What the review data, the inspection reports, and the dementia-care evidence base tell us about this home.

Section 01

What families say

What strikes families is how staff members recall their loved ones even years later. It's the sort of continuity that helps residents feel genuinely known and understood, particularly when memory itself becomes fragile.

The eight family priority themes

  • Staff warmth72
  • Compassion & dignity72
  • Cleanliness70
  • Activities & engagement65
  • Food quality65
  • Healthcare68
  • Management & leadership70
  • Resident happiness68
Section 02

What inspectors found

Inspected 2020-03-10

  • Is this home safe?

    Good
    The Safe domain was rated Good at the February 2020 inspection. This rating covers staffing levels, medicines management, infection control, and how the home responds to accidents and incidents. The published text does not record specific observations, staffing ratios, or examples of how the home handled safety concerns. No concerns or enforcement actions are noted.
    Verified by inspector
  • Is the care effective?

    Good
    The Effective domain was rated Good at the February 2020 inspection. This domain covers training, care planning, nutrition, and access to healthcare including GP visits. The home lists dementia as a specialism, which implies staff should have relevant training beyond a basic induction. No specific detail about training content, care plan quality, or food provision is recorded in the published text.
    Verified by inspector
  • Is this home caring?

    Good
    The Caring domain was rated Good at the February 2020 inspection. This is the domain that most directly captures whether staff are kind, respectful, and unhurried in their interactions with residents. No specific inspector observations, resident quotes, or examples of dignified care are recorded in the published text. There are no concerns noted in this domain.
    Verified by inspectorResident testimony recorded
  • Is the home responsive?

    Good
    The Responsive domain was rated Good at the February 2020 inspection. This domain covers activities, individual engagement, and how well the home responds to the specific needs and preferences of each resident. For a dementia-specialist home, this should include both group and one-to-one activities, and a complaints process. No activity examples, individual engagement records, or complaints outcomes are described in the published text.
    Verified by inspector
  • Is the home well-led?

    Good
    The Well-led domain was rated Good at the February 2020 inspection. This domain assesses management visibility, governance systems, staff culture, and how the home handles feedback and complaints. The home is run by Appleton Shaw Limited. No information about the manager's tenure, staff turnover, or specific governance examples is recorded in the published text. Critically, the service was archived in February 2026, meaning it is no longer registered with the Care Quality Commission.
    Verified by inspector
  • Source: CQC inspection report →

    Section 03

    What the evidence base says

    Royal Court specialises in caring for people over 65, with particular experience supporting those living with dementia. For residents with dementia, having the same faces around day after day brings a reassuring rhythm. Staff who've been here for years understand how to work with each person's unique needs and preferences. All areas worth probing directly during a visit.

The DCC Verdict

Our editorial view, built from the three lenses: what families tell us, what inspectors record, and how the home sits against good dementia-care practice.

72/ 100

DCC Family Score

Royal Court Care Home scored Good across all five inspection domains, which is a positive foundation. However, the published inspection text contains almost no specific detail, observations, or testimony, so the score reflects a home that passed inspection without giving families much concrete evidence to assess.

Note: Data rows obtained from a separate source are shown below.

-- ==== Sys2Proof/Syntax.lean ====
section
/-! DEFINITION. The commands of the block, whole: one constructor per row of spec/opcode_table.json. The table gives no row
an operand, so the operands are what the command's sender supplies (notes/assumptions/11.md): a host access its address
and data, a unit its number, a link the frame it carried, a measurement its value. -/

namespace Sys2Proof

/-- A host write that may be staged (R29): a register, or a run of points with its BAR0 address, its length in bytes and
whether every byte enable is set. -/
inductive StagedWrite where
  | register (addr value : Nat)
  | points (addr len : Nat) (allEnabled : Bool) (vals : List Nat)
deriving DecidableEq, Repr

/-- The register of the event ring's descriptor that is written (R483). -/
inductive RingRegister where
  | baseLo | baseHi | size
deriving DecidableEq, Repr

/-- What an Ethernet port reports about its link (R367, Table 11.4); `headers`: invalid sync headers that its PCS has met (R369). -/
inductive EthLink where
  | lockLost | remoteFault | up | headers (n : Nat)
deriving DecidableEq, Repr

/-- The cause of a link loss (Table 16.4). -/
inductive LinkCause where
  | linkDown | hotReset | linkDisable | flr
deriving DecidableEq, Repr

/-- What triggers a regular sequence (R322): the end of the previous run, a seam, a delivered carrier instant (ZERO, PERIOD, CMP0, CMP1),
the period start of a drive channel, ADC_CORE_CTRL.reg_go. -/
inductive RegSource where
  | continuous
  | seam
  | carrier (arm : Fin 12) (kind : Fin 4)
  | drive (channel : Fin 24)
  | host
deriving DecidableEq, Repr

/-- What triggers an injected entry (R323): a seam, a rising edge of TRIP_IN[pin], the commit of a job, ADC_INJ_SW. -/
inductive InjSource where
  | seam
  | tripIn (pin : Fin 8)
  | fabric
  | host
deriving DecidableEq, Repr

Homes in Yorkshire & Humberside typically score 68–82.

The three-lens summary

Lens 01

What families tell us

What strikes families is how staff members recall their loved ones even years later. It's the sort of continuity that helps residents feel genuinely known and understood, particularly when memory itself becomes fragile.

Lens 02

What inspectors have recorded

Lens 03

How it sits against good practice

Some families have seen real improvements in their loved ones' health during their time here — the kind of progress that comes from consistent, attentive care.

DCC Recommendation

Worth a visit

Royal Court Care Home, on Princes Road in Cleethorpes, was rated Good across all five inspection domains at its last inspection in February 2020, with the report published in March 2020. The home is registered for 20 residents and specialises in care for older adults and people with dementia. All five domains, covering safety, effectiveness, caring, responsiveness, and leadership, met the Good standard at the time of inspection. There is an important caveat for any family considering this home. The service was archived in February 2026, meaning it is no longer part of the provider's registration with the Care Quality Commission. The most recent inspection is now over five years old, which means the rating no longer reflects current practice. Before drawing any conclusions, contact the local authority or the provider, Appleton Shaw Limited, to find out whether the home has relocated, changed ownership, or closed. If it is still operating under a different registration, ask to see the most recent inspection findings for that registered service and treat the 2020 findings as background context only rather than a current assessment.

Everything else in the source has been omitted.